Lisa emphasizes how looking at the data is important but fully understanding the data will not be possible in cases where you don’t have the right cultural context to understand it. This highlights how good leadership means bringing in people with greater knowledge than yourself for their tasks.
Kieran’s anecdote is another great example of understanding the cultural context of the people creating the data, where knowledge of a particular language was needed to support time-critical disaster response efforts.
Jia’s anecdote on the difference between academic and real-world data emphasizes how the narrow set of skills most people learn in academic machine learning programs tend not to apply to real-world situations.
Jennifer also highlights the practical reality of many real-world situations: you have limited time and budget, so how do you choose the right data when you still need to ship a product that people will use?
Ines started her career thinking about good user experiences from web interfaces, emphasizing how important good interface design is for good data annotation tools, no matter who is annotating the data.

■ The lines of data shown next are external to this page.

-- ==== Sys2Proof/Laws/Act.lean ====
section
/-!
SUPPORT. The forms in which a meaning acts, what each can do, and that every meaning has one of them.
-/
namespace Sys2Proof.Machine

/-- An outcome that carries out some change of the block, or nothing. -/
def Acts (s : State) (o : Host.Outcome State Fault Refusal) : Prop := o = .next s ∨ ∃ b, o = .next (commit s b)

theorem act_acts (s : State) (f : Blk → Tab Byte → Blk) : Acts s (act s f) := by
  unfold act; split
  · exact .inr ⟨_, rfl⟩
  · exact .inl rfl
theorem actLive_acts (s : State) (f : Blk → Tab Byte → Blk) : Acts s (actLive s f) := by
  unfold actLive; split
  · exact .inr ⟨_, rfl⟩
  · exact .inl rfl
theorem actCtl_acts (s : State) (f : Blk → Tab Byte → Blk) : Acts s (actCtl s f) := by
  unfold actCtl; split
  · exact .inr ⟨_, rfl⟩
  · exact .inl rfl
theorem actAlways_acts (s : State) (f : Blk → Tab Byte → Blk) : Acts s (actAlways s f) := .inr ⟨_, rfl⟩

theorem act_awake {s : State} (h : awake s.b = true) (f : Blk → Tab Byte → Blk) : act s f = .next (commit s (f s.b s.mem)) := by
  unfold act; rw [if_pos h]
theorem act_idle {s : State} (h : awake s.b = false) (f : Blk → Tab Byte → Blk) : act s f = .next s := by
  unfold act; rw [h]; rfl
theorem actLive_alive {s : State} (h : alive s.b = true) (f : Blk → Tab Byte → Blk) : actLive s f = .next (commit s (f s.b s.mem)) := by
  unfold actLive; rw [if_pos h]
theorem actLive_lost {s : State} (h : alive s.b = false) (f : Blk → Tab Byte → Blk) : actLive s f = .next s := by
  unfold actLive; rw [h]; rfl
theorem actCtl_open {s : State} (h : s.b.life.scanMode = false ∧ s.b.life.inReset = false) (f : Blk → Tab Byte → Blk) :
    actCtl s f = .next (commit s (f s.b s.mem)) := by
  unfold actCtl; rw [h.1, h.2]; rfl

theorem awake_alive {b : Blk} (h : awake b = true) : alive b = true := by
  simp only [awake, Bool.and_eq_true] at h; exact h.1

/-- Acting keeps the queue, the canonical form of memory, and leaves no store behind. -/
theorem acts_keeps {s t : State} {o : Host.Outcome State Fault Refusal} (h : Acts s o) (ht : o = .next t) :
    t.pending = s.pending ∧ (memWf s.mem = true → memWf t.mem = true) ∧ (s.b.stores = [] → t.b.stores = []) := by
  rcases h with h | ⟨b, h⟩
  · rw [h] at ht; injection ht with e; subst e; exact ⟨rfl, id, id⟩
  · rw [h] at ht; injection ht with e; subst e; exact ⟨rfl, memWf_applyStores _ _, fun _ => rfl⟩

end Sys2Proof.Machine
end

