-- ==== Sys2Proof/Tests/Slice0.lean ====
section
/-!
SUPPORT. The model's own tests: an ill-formed command for each check of WellFormed, a state and operands that meet the hypotheses of each
statement, and single steps against the spec's worked values.
-/
namespace Sys2Proof.Tests

open Sys2Proof Sys2Proof.Machine

set_option Elab.async false

/-! ### Small states -/

/-- The entries of a command: opcode, TAG and flag bits in the header, parameters by packet offset, length and value (R487, R490). -/
def entries (n op tag flags : Nat) (fs : List (Nat × Nat × Nat)) : List Byte :=
  let space := fs.foldl (fun r x => splice r x.1 (leBytes x.2.2 x.2.1)) (List.replicate (56 * n) (0 : Byte))
  (List.range n).flatMap fun i =>
    leBytes (if i = 0 then mk [(63, 63, 1), (62, 62, 1), (61, 61, if n = 1 then 1 else 0), (55, 48, op), (46, 40, flags), (31, 0, tag)]
      else mk [(63, 63, 1), (61, 61, if i + 1 = n then 1 else 0)]) 8 ++ slice space (56 * i) 56

/-- A function with two queues, queue 0 OPEN, a completion ring and a logbook. -/
def fn1 : Fn :=
  { fn0 with
    enabled := true, nq := 2, groupQuota := 16, rosterQuota := 64, stagingQuota := 16, d2dMask := 1, logBase := 0x100000, logLog2 := 20, epoch := 1
    queues := [(0, { queue0 with state := 1, base := 0x10000, log2 := 4 })], head := 1, cqEn := true, cqBase := 0x40000, cqLog2 := 8
    keyEpoch := 1, msi := [(0, { mask := false, addr := 0x5000, pend := false, data := 7 })] }

/-- A command in a phase. -/
def cmd (id : CmdId) (raw : List Byte) (ph : Phase) : Cmd :=
  { id, raw, phase := ph, status := 0, result := 0, satTiles := 0, flags := 0, lsn := 1, lines := 1 + raw.length / 64, prog := none
    rank := 0, handle := none, staging := 0, split := false, waitOn := none, waitDone := false, headOther := false, waitBeat := 0
    dispBeat := 0, chunks := 0, ready := 0, flies := 0, satChunks := [], sent := 0, acked := 0, rflies := 0, sigSent := false, gotten := []
    recvd := [], applied := none, count := 0, extent := 0, effectDone := false }

/-- Endpoint 5 with firmware, functions 0 and 1 enabled, a fabric secret held. -/
def base : Blk :=
  { State.reset.b with
    life := { State.reset.b.life with fwVersion := 1 }
    ctl := { State.reset.b.ctl with fabSelf := 0x100000005#64 }
    sec := { State.reset.b.sec with fs := some 9 }
    fns := [(0, { fn1 with logBase := 0x200000, cqBase := 0x48000 }), (1, fn1)] }

def st (b : Blk) : State := { b, mem := [], pending := [] }
def work : State := st base

/-- The state that a row answers, the state before where it answers none. -/
def after (c : Instr) (s : State) : State := match exec c s with | .next t => t | _ => s
/-- Whether a row answers a next state. -/
def goes (c : Instr) (s : State) : Bool := match exec c s with | .next _ => true | _ => false
/-- The block with its life changed. -/
def life (g : Life → Life) (b : Blk) : Blk := { b with life := g b.life }
/-- Function 1 changed. -/
def fnW (g : Fn → Fn) : State := st (modFn base 1 g)

/-! ### Ill-formed commands, one for each check -/

def id1 : CmdId := ⟨1, 0, 0⟩
def noEnv : CollEnv := { xs := [], counts := [], fault := none }
def hdr1 : RHdr := { net := 0, cls := 0, hop := 1, src := 6, dst := 5, pseq := 0, path := 63 }
def pkt1 : Pkt := { hdr := hdr1, body := .other [] }
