-- ==== Sys2Proof/Machine/InterruptControl.lean ====
section
/-! DEFINITION. EI, DI and RETI (40_cpu_state_machine.md R70 to R72). -/

namespace Sys2Proof.Machine

/-- EI (40_cpu_state_machine.md R70). -/
def execEi (s : State) : Result := .next ((s.setImePending true).setTicks s.params.coreCost.ei)

/-- DI (40_cpu_state_machine.md R71). -/
def execDi (s : State) : Result :=
  .next (((s.setIme false).setImePending false).setTicks s.params.coreCost.di)

/-- RETI (40_cpu_state_machine.md R72). -/
def execReti (s : State) : Result := .next ((returnFromInterrupt s).setTicks s.params.coreCost.reti)

end Sys2Proof.Machine
end

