/-- 43_frame_scheduler.md, 00_scope.md section 5: one step of the model is one pass of the frame loop while the budget
is positive, and otherwise the host's oldest call, `frame()` when there is none. That a positive budget is a frame in
progress (log 14), and the list of calls (log 10), are the model's choice. -/
def Obligations.StepIsAPassOrAHostCall : Prop :=
  ∀ s : State, s.fault = none →
    (∀ u, InFrame s → driverStep s = .next u →
      step s = .next { displayStep (timerStep u) with
        budget := s.budget - u.ticks,
        frameCount := if s.budget - u.ticks ≤ 0 then s.frameCount + 1 else s.frameCount }) ∧
    (∀ f, InFrame s → driverStep s = .fault f → step s = .fault f) ∧
    (∀ c rest, ¬InFrame s → s.hostCalls = c :: rest → step s = .next (performCall c { s with hostCalls := rest })) ∧
    (¬InFrame s → s.hostCalls = [] → step s = .next (performCall .frame s)) ∧
    performCall .image s = { s with imageResult := Config.displayImage s.displayOwn }

/-- 43_frame_scheduler.md, an inference the spec marks as its own (R94): over any number of passes, the ticks the driver
counts are the budget spent (modulo 2^64), so a frame runs `FRAME_TICKS` plus the leftover before it minus the one after
it; and a pass from a positive budget leaves more than minus its own ticks. R94 also gives one frame's ticks with the
two leftovers the other way round, against R93; the model follows R93 (log 19). -/
def Obligations.TicksRunAreBudgetSpent : Prop :=
  (∀ (n : Nat) (s t : State), frameLoop n s = .next t →
    t.totalTicks = s.totalTicks + BitVec.ofInt 64 (s.budget - t.budget)) ∧
  (∀ (n : Nat) (s t : State), frame n s = .next t →
    t.totalTicks = s.totalTicks + BitVec.ofInt 64 ((s.params.frameTicks : Nat) + s.budget - t.budget)) ∧
  (∀ s t : State, InFrame s → step s = .next t → 1 - (t.ticks : Int) ≤ t.budget)

/-- 43_frame_scheduler.md, an inference the spec marks as its own (R96): from a budget that is not positive, `frame()`
ends within `⌈FRAME_TICKS / 2⌉` driver steps with a budget that is not positive and one more frame counted, unless a
fault stops it. -/
def Obligations.FrameEndsOrFaults : Prop :=
  ∀ (n : Nat) (s : State), s.budget ≤ 0 → ((s.params.frameTicks : Nat) + 1) / 2 ≤ n →
    (∃ t, frame n s = .next t ∧ t.budget ≤ 0 ∧ t.frameCount = s.frameCount + 1) ∨ (∃ f, frame n s = .fault f)

/-- 43_frame_scheduler.md R97: `frames()` returns the count and sets it to 0; called twice in a row it returns 0 the
second time. What the last call returned is held in `framesResult`. -/
def Obligations.FramesDrainsTheCount : Prop :=
  ∀ s : State,
    performCall .frames s = { s with framesResult := s.frameCount, frameCount := 0 } ∧
    performCall .frames (performCall .frames s) = { s with framesResult := 0, frameCount := 0 }

/-- 43_frame_scheduler.md R98: `image()` returns the display's frame buffer, a byte slice that depends on the display's
own state alone, and changes nothing of the block; no instruction, no driver step and no other call writes what the
buffer depends on. What the last call returned is held in `imageResult` (log 11). -/
def Obligations.ImageHandsOutTheBuffer : Prop :=
  (∀ s : State, performCall .image s = { s with imageResult := Config.displayImage s.displayOwn }) ∧
  (∀ s t : State, driverStep s = .next t → t.displayOwn = s.displayOwn ∧ t.imageResult = s.imageResult) ∧
  (∀ (c : HostCall) (s : State), (performCall c s).displayOwn = s.displayOwn ∧
    (c ≠ .image → (performCall c s).imageResult = s.imageResult))

/-- 43_frame_scheduler.md, 60_exceptions.md section 1: the timer and the display may set IF bits 0, 1 and 2 and
change their own state; they clear no IF bit and write nothing else. Which bits they may set is read from R100
(log 8). -/
def Obligations.PeripheralsOnlyRaise : Prop :=
  ∀ s : State, ∃ (flag : Byte) (timer display : Nat),
    displayStep (timerStep s) = { s with intFlag := flag, timerOwn := timer, displayOwn := display } ∧
    (∀ i, s.intFlag.getLsbD i = true → flag.getLsbD i = true) ∧
    (∀ i, 3 ≤ i → flag.getLsbD i = s.intFlag.getLsbD i)

/-! ## The joypad and the host -/

/-- 60_exceptions.md R119, 10_state.md R32: `keydown` clears the button's bit, sets IF[4] and does nothing else, pressed
already or not; a halted CPU with the joypad enabled wakes at the next driver step. -/
def Obligations.KeydownClearsAndRaises : Prop :=
  ∀ (s : State) (key : Button),
    performCall (.keydown key) s = { s with
      intFlag := s.intFlag ||| 0x10,
      buttons := s.buttons &&&
        (match key with | .a => 0xE | .b => 0xD | .select => 0xB | .start => 0x7 | _ => 0xF),
      directions := s.directions &&&
        (match key with | .right => 0xE | .left => 0xD | .up => 0xB | .down => 0x7 | _ => 0xF) } ∧
    (s.fault = none → s.halt = true → s.intFlag &&& s.intEnable = 0 → s.intEnable.getLsbD 4 = true →
      ∃ t, driverStep (performCall (.keydown key) s) = .next t ∧ t.halt = false)

/-- 60_exceptions.md R120, 10_state.md R32: `keyup` sets the button's bit and does nothing else; IF stays. -/
def Obligations.KeyupRestores : Prop :=
  ∀ (s : State) (key : Button),
    performCall (.keyup key) s = { s with
      buttons := s.buttons ||| (match key with | .a => 0x1 | .b => 0x2 | .select => 0x4 | .start => 0x8 | _ => 0x0),
      directions := s.directions |||
        (match key with | .right => 0x1 | .left => 0x2 | .up => 0x4 | .down => 0x8 | _ => 0x0) }

/-- 43_frame_scheduler.md, an inference the spec marks as its own (R99): no host call, and so no key event, takes effect
inside a frame. -/
def Obligations.HostWaitsForTheFrame : Prop :=
  ∀ s t : State, InFrame s → step s = .next t →
    t.hostCalls = s.hostCalls ∧ t.buttons = s.buttons ∧ t.directions = s.directions ∧
    t.framesResult = s.framesResult ∧ t.imageResult = s.imageResult
end

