-- ==== Sys2Proof/Laws/State.lean ====
section
/-! SUPPORT. What each update of State leaves in each field, one lemma per field per update, so that no proof unfolds a
record update. -/

namespace Sys2Proof.Machine

variable (s : State)

@[simp] theorem State.pc_eq : s.pc = s.regs.pc := rfl
@[simp] theorem State.sp_eq : s.sp = s.regs.sp := rfl

/-! `setRegs` -/

@[simp] theorem State.setRegs_params (v : Regs) : (s.setRegs v).params = s.params := rfl
@[simp] theorem State.setRegs_regs (v : Regs) : (s.setRegs v).regs = v := rfl
@[simp] theorem State.setRegs_ime (v : Regs) : (s.setRegs v).ime = s.ime := rfl
@[simp] theorem State.setRegs_imePending (v : Regs) : (s.setRegs v).imePending = s.imePending := rfl
@[simp] theorem State.setRegs_halt (v : Regs) : (s.setRegs v).halt = s.halt := rfl
@[simp] theorem State.setRegs_stop (v : Regs) : (s.setRegs v).stop = s.stop := rfl
@[simp] theorem State.setRegs_intFlag (v : Regs) : (s.setRegs v).intFlag = s.intFlag := rfl
@[simp] theorem State.setRegs_intEnable (v : Regs) : (s.setRegs v).intEnable = s.intEnable := rfl
@[simp] theorem State.setRegs_speed (v : Regs) : (s.setRegs v).speed = s.speed := rfl
@[simp] theorem State.setRegs_switchPending (v : Regs) : (s.setRegs v).switchPending = s.switchPending := rfl
@[simp] theorem State.setRegs_totalTicks (v : Regs) : (s.setRegs v).totalTicks = s.totalTicks := rfl
@[simp] theorem State.setRegs_budget (v : Regs) : (s.setRegs v).budget = s.budget := rfl
@[simp] theorem State.setRegs_frameCount (v : Regs) : (s.setRegs v).frameCount = s.frameCount := rfl
@[simp] theorem State.setRegs_buttons (v : Regs) : (s.setRegs v).buttons = s.buttons := rfl
@[simp] theorem State.setRegs_directions (v : Regs) : (s.setRegs v).directions = s.directions := rfl
@[simp] theorem State.setRegs_select (v : Regs) : (s.setRegs v).select = s.select := rfl
@[simp] theorem State.setRegs_fault (v : Regs) : (s.setRegs v).fault = s.fault := rfl
@[simp] theorem State.setRegs_mem (v : Regs) : (s.setRegs v).mem = s.mem := rfl
@[simp] theorem State.setRegs_ticks (v : Regs) : (s.setRegs v).ticks = s.ticks := rfl
@[simp] theorem State.setRegs_hostCalls (v : Regs) : (s.setRegs v).hostCalls = s.hostCalls := rfl
@[simp] theorem State.setRegs_framesResult (v : Regs) : (s.setRegs v).framesResult = s.framesResult := rfl
@[simp] theorem State.setRegs_imageResult (v : Regs) : (s.setRegs v).imageResult = s.imageResult := rfl
@[simp] theorem State.setRegs_timerOwn (v : Regs) : (s.setRegs v).timerOwn = s.timerOwn := rfl
@[simp] theorem State.setRegs_displayOwn (v : Regs) : (s.setRegs v).displayOwn = s.displayOwn := rfl

/-! `setIme` -/

@[simp] theorem State.setIme_params (v : Bool) : (s.setIme v).params = s.params := rfl
@[simp] theorem State.setIme_regs (v : Bool) : (s.setIme v).regs = s.regs := rfl
@[simp] theorem State.setIme_ime (v : Bool) : (s.setIme v).ime = v := rfl
@[simp] theorem State.setIme_imePending (v : Bool) : (s.setIme v).imePending = s.imePending := rfl
@[simp] theorem State.setIme_halt (v : Bool) : (s.setIme v).halt = s.halt := rfl
@[simp] theorem State.setIme_stop (v : Bool) : (s.setIme v).stop = s.stop := rfl
@[simp] theorem State.setIme_intFlag (v : Bool) : (s.setIme v).intFlag = s.intFlag := rfl
@[simp] theorem State.setIme_intEnable (v : Bool) : (s.setIme v).intEnable = s.intEnable := rfl
@[simp] theorem State.setIme_speed (v : Bool) : (s.setIme v).speed = s.speed := rfl
@[simp] theorem State.setIme_switchPending (v : Bool) : (s.setIme v).switchPending = s.switchPending := rfl
@[simp] theorem State.setIme_totalTicks (v : Bool) : (s.setIme v).totalTicks = s.totalTicks := rfl
@[simp] theorem State.setIme_budget (v : Bool) : (s.setIme v).budget = s.budget := rfl
@[simp] theorem State.setIme_frameCount (v : Bool) : (s.setIme v).frameCount = s.frameCount := rfl
@[simp] theorem State.setIme_buttons (v : Bool) : (s.setIme v).buttons = s.buttons := rfl
@[simp] theorem State.setIme_directions (v : Bool) : (s.setIme v).directions = s.directions := rfl
@[simp] theorem State.setIme_select (v : Bool) : (s.setIme v).select = s.select := rfl
@[simp] theorem State.setIme_fault (v : Bool) : (s.setIme v).fault = s.fault := rfl
@[simp] theorem State.setIme_mem (v : Bool) : (s.setIme v).mem = s.mem := rfl
@[simp] theorem State.setIme_ticks (v : Bool) : (s.setIme v).ticks = s.ticks := rfl
@[simp] theorem State.setIme_hostCalls (v : Bool) : (s.setIme v).hostCalls = s.hostCalls := rfl
@[simp] theorem State.setIme_framesResult (v : Bool) : (s.setIme v).framesResult = s.framesResult := rfl
@[simp] theorem State.setIme_imageResult (v : Bool) : (s.setIme v).imageResult = s.imageResult := rfl
@[simp] theorem State.setIme_timerOwn (v : Bool) : (s.setIme v).timerOwn = s.timerOwn := rfl
@[simp] theorem State.setIme_displayOwn (v : Bool) : (s.setIme v).displayOwn = s.displayOwn := rfl
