-- ==== Sys2Proof/Laws/Bus.lean ====
section
/-! SUPPORT. The bus: what a write changes and what a read sees (20_memory.md R40, R45). -/

namespace Sys2Proof.Machine

variable (s : State) (a : Word) (v : Byte)

/-! ### The core register addresses -/

theorem busTarget_intFlag {a : Word} : busTarget a = .intFlag ↔ a = 0xFF0F := by
  unfold busTarget; repeat' split
  all_goals simp_all

theorem busTarget_intEnable {a : Word} : busTarget a = .intEnable ↔ a = 0xFFFF := by
  unfold busTarget; repeat' split
  all_goals simp_all

theorem busTarget_joypad {a : Word} : busTarget a = .joypad ↔ a = 0xFF00 := by
  unfold busTarget; repeat' split
  all_goals simp_all

theorem busTarget_key1 {a : Word} : busTarget a = .key1 ↔ a = 0xFF4D := by
  unfold busTarget; repeat' split
  all_goals simp_all

/-! ### A write leaves every field it does not reach -/

@[simp] theorem memWrite_params : (memWrite s a v).params = s.params := by
  unfold memWrite State.joypWrite State.key1Write; repeat' split
  all_goals rfl

@[simp] theorem memWrite_regs : (memWrite s a v).regs = s.regs := by
  unfold memWrite State.joypWrite State.key1Write; repeat' split
  all_goals rfl

@[simp] theorem memWrite_ime : (memWrite s a v).ime = s.ime := by
  unfold memWrite State.joypWrite State.key1Write; repeat' split
  all_goals rfl

@[simp] theorem memWrite_imePending : (memWrite s a v).imePending = s.imePending := by
  unfold memWrite State.joypWrite State.key1Write; repeat' split
  all_goals rfl

@[simp] theorem memWrite_halt : (memWrite s a v).halt = s.halt := by
  unfold memWrite State.joypWrite State.key1Write; repeat' split
  all_goals rfl

@[simp] theorem memWrite_stop : (memWrite s a v).stop = s.stop := by
  unfold memWrite State.joypWrite State.key1Write; repeat' split
  all_goals rfl

@[simp] theorem memWrite_speed : (memWrite s a v).speed = s.speed := by
  unfold memWrite State.joypWrite State.key1Write; repeat' split
  all_goals rfl

@[simp] theorem memWrite_totalTicks : (memWrite s a v).totalTicks = s.totalTicks := by
  unfold memWrite State.joypWrite State.key1Write; repeat' split
  all_goals rfl

@[simp] theorem memWrite_budget : (memWrite s a v).budget = s.budget := by
  unfold memWrite State.joypWrite State.key1Write; repeat' split
  all_goals rfl

@[simp] theorem memWrite_frameCount : (memWrite s a v).frameCount = s.frameCount := by
  unfold memWrite State.joypWrite State.key1Write; repeat' split
  all_goals rfl

@[simp] theorem memWrite_buttons : (memWrite s a v).buttons = s.buttons := by
  unfold memWrite State.joypWrite State.key1Write; repeat' split
  all_goals rfl

@[simp] theorem memWrite_directions : (memWrite s a v).directions = s.directions := by
  unfold memWrite State.joypWrite State.key1Write; repeat' split
  all_goals rfl

@[simp] theorem memWrite_fault : (memWrite s a v).fault = s.fault := by
  unfold memWrite State.joypWrite State.key1Write; repeat' split
  all_goals rfl

@[simp] theorem memWrite_ticks : (memWrite s a v).ticks = s.ticks := by
  unfold memWrite State.joypWrite State.key1Write; repeat' split
  all_goals rfl

@[simp] theorem memWrite_hostCalls : (memWrite s a v).hostCalls = s.hostCalls := by
  unfold memWrite State.joypWrite State.key1Write; repeat' split
  all_goals rfl

@[simp] theorem memWrite_framesResult : (memWrite s a v).framesResult = s.framesResult := by
  unfold memWrite State.joypWrite State.key1Write; repeat' split
  all_goals rfl
@[simp] theorem memWrite_imageResult : (memWrite s a v).imageResult = s.imageResult := by
  unfold memWrite State.joypWrite State.key1Write; repeat' split
  all_goals rfl

@[simp] theorem memWrite_timerOwn : (memWrite s a v).timerOwn = s.timerOwn := by
  unfold memWrite State.joypWrite State.key1Write; repeat' split
  all_goals rfl

@[simp] theorem memWrite_displayOwn : (memWrite s a v).displayOwn = s.displayOwn := by
  unfold memWrite State.joypWrite State.key1Write; repeat' split
  all_goals rfl

/-- The fields a write reaches, each as a choice on the address. -/
theorem memWrite_intFlag :
    (memWrite s a v).intFlag = if a = 0xFF0F then v else s.intFlag := by
  simp only [← busTarget_intFlag]
  unfold memWrite State.joypWrite State.key1Write
  cases h : busTarget a <;> simp only <;> (try split) <;> simp_all

theorem memWrite_intEnable :
    (memWrite s a v).intEnable = if a = 0xFFFF then v else s.intEnable := by
  simp only [← busTarget_intEnable]
  unfold memWrite State.joypWrite State.key1Write
  cases h : busTarget a <;> simp only <;> (try split) <;> simp_all

theorem memWrite_mem :
    (memWrite s a v).mem = if busTarget a = .ext then Memory.write s.mem a.toNat v else s.mem := by
  unfold memWrite State.joypWrite State.key1Write
  cases h : busTarget a <;> simp only <;> (try split) <;> simp_all

theorem memWrite_select :
    (memWrite s a v).select = if a = 0xFF00 then (joypColumn v).getD s.select else s.select := by
  simp only [← busTarget_joypad]
  unfold memWrite State.joypWrite State.key1Write
  cases h : busTarget a <;> simp only <;> (try split) <;> simp_all

theorem memWrite_switchPending :
    (memWrite s a v).switchPending =
      if a = 0xFF4D ∧ s.params.target = .color then v.getLsbD 0 else s.switchPending := by
  simp only [← busTarget_key1]
  unfold memWrite State.joypWrite State.key1Write
  cases h : busTarget a <;> simp only <;> (try split) <;> simp_all

/-! ### A read sees only the fields of the bus -/

@[simp] theorem memRead_setRegs (x : Regs) : memRead (s.setRegs x) a = memRead s a := rfl
@[simp] theorem memRead_setIme (x : Bool) : memRead (s.setIme x) a = memRead s a := rfl
@[simp] theorem memRead_setImePending (x : Bool) : memRead (s.setImePending x) a = memRead s a := rfl
@[simp] theorem memRead_setHalt (x : Bool) : memRead (s.setHalt x) a = memRead s a := rfl
@[simp] theorem memRead_setStop (x : Bool) : memRead (s.setStop x) a = memRead s a := rfl
@[simp] theorem memRead_setTotalTicks (x : Count) : memRead (s.setTotalTicks x) a = memRead s a := rfl
@[simp] theorem memRead_setBudget (x : Int) : memRead (s.setBudget x) a = memRead s a := rfl
@[simp] theorem memRead_setFrameCount (x : Count) : memRead (s.setFrameCount x) a = memRead s a := rfl
@[simp] theorem memRead_setFault (x : Option Fault) : memRead (s.setFault x) a = memRead s a := rfl
@[simp] theorem memRead_setTicks (x : Nat) : memRead (s.setTicks x) a = memRead s a := rfl
@[simp] theorem memRead_setHostCalls (x : List HostCall) : memRead (s.setHostCalls x) a = memRead s a := rfl
@[simp] theorem memRead_setFramesResult (x : Count) : memRead (s.setFramesResult x) a = memRead s a := rfl
@[simp] theorem memRead_setImageResult (x : List Byte) : memRead (s.setImageResult x) a = memRead s a := rfl
@[simp] theorem memRead_setTimerOwn (x : Nat) : memRead (s.setTimerOwn x) a = memRead s a := rfl
@[simp] theorem memRead_setDisplayOwn (x : Nat) : memRead (s.setDisplayOwn x) a = memRead s a := rfl
@[simp] theorem memRead_setPc (x : Word) : memRead (s.setPc x) a = memRead s a := rfl
@[simp] theorem memRead_setSp (x : Word) : memRead (s.setSp x) a = memRead s a := rfl

/-- A write leaves every other address as it was (20_memory.md R40, R48). -/
theorem memRead_memWrite_other {a b : Word} (h : b ≠ a) : memRead (memWrite s a v) b = memRead s b := by
  cases hb : busTarget b with
  | intFlag =>
    have e := busTarget_intFlag.1 hb
    simp only [memRead, hb, memWrite_intFlag, if_neg (fun k : a = 0xFF0F => h (e.trans k.symm))]
  | intEnable =>
    have e := busTarget_intEnable.1 hb
    simp only [memRead, hb, memWrite_intEnable, if_neg (fun k : a = 0xFFFF => h (e.trans k.symm))]
  | joypad =>
    have e := busTarget_joypad.1 hb
    simp only [memRead, hb, State.joypRead, memWrite_select, memWrite_buttons, memWrite_directions,
      memWrite_params, if_neg (fun k : a = 0xFF00 => h (e.trans k.symm))]
  | key1 =>
    have e := busTarget_key1.1 hb
    have k : ¬(a = 0xFF4D ∧ s.params.target = .color) := fun k => h (e.trans k.1.symm)
    simp only [memRead, hb, State.key1Read, memWrite_switchPending, memWrite_params, memWrite_speed, if_neg k]
  | ext =>
    simp only [memRead, hb, memWrite_mem]
    split
    · exact Memory.read_write_other _ _ (fun k => h (BitVec.eq_of_toNat_eq k))
    · rfl

/-- A plain byte reads back as written (20_memory.md R48). -/
theorem memRead_memWrite_ext {s : State} {a : Word} (hm : Memory.wf s.mem) (ha : busTarget a = .ext) :
    memRead (memWrite s a v) a = v := by
  simp only [memRead, ha, memWrite_mem, if_true]
  exact Memory.read_write_same hm.1 _ _

/-- IF and IE read back as written (20_memory.md R45). -/
theorem memRead_memWrite_intFlag : memRead (memWrite s 0xFF0F v) 0xFF0F = v := rfl

theorem memRead_memWrite_intEnable : memRead (memWrite s 0xFFFF v) 0xFFFF = v := rfl

/-- A byte reads back as written everywhere but at the joypad register and KEY1 (20_memory.md R45, R48). -/
theorem memRead_memWrite_same {s : State} {a : Word} (hm : Memory.wf s.mem) (h1 : a ≠ 0xFF00) (h2 : a ≠ 0xFF4D) :
    memRead (memWrite s a v) a = v := by
  cases h : busTarget a with
  | intFlag => rw [busTarget_intFlag.1 h]; rfl
  | intEnable => rw [busTarget_intEnable.1 h]; rfl
  | joypad => exact absurd (busTarget_joypad.1 h) h1
  | key1 => exact absurd (busTarget_key1.1 h) h2
  | ext => exact memRead_memWrite_ext v hm h

/-- A bus write keeps the canonical form. -/
theorem memWrite_wf {s : State} (hm : Memory.wf s.mem) : Memory.wf (memWrite s a v).mem := by
  rw [memWrite_mem]; split
  · rename_i h
    exact Memory.write_wf hm a.isLt (by simpa using h)
  · exact hm

end Sys2Proof.Machine
end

Elena highlights yet another practical reality of real-world models: how to evaluate the success of model changes when you can’t even run A/B tests, let alone use held-out evaluation data?
Daniela’s story talks about meeting with a community providing language data on their own terms, and provides some levity to remind us to not to take ourselves too seriously.
Ayanna gives my favorite example of how important it is to decide who can label data: the parent/guardian of a special needs child is probably the only accurate and ethical annotator to understand and encode that child’s emotions.
Even in academia where the focus is on algorithms, researchers understand the importance of data. Christopher D. Manning, director of the Stanford Artificial Intelligence Laboratory, shares this in the book’s foreword:
“It is an open secret of machine learning practitioners in industry that obtaining the right data with the right annotations is many times more valuable than adopting a more advanced machine learning algorithm.”
There are many other people I know who qualify as experts — founders of companies who have worked on the data side of machine learning in their careers — but the timing of the book and limited chapters meant that only so many experts could be included. Given more time, additional role models might include Alyona Medelyan, Aman Naimat, Fang Cheng, Hilary Mason, Ivan Lee, John Akred, Mark Sears, and Monica Rogati. There are a dozen more people who also come to mind, including people who don’t meet the criteria I used for the book but are still role models. Thanks also to Emmanuel Ameisen for the inspiration to invite and feature experts on my book. I got the idea after he did this for his book, Building Machine Learning Powered Applications.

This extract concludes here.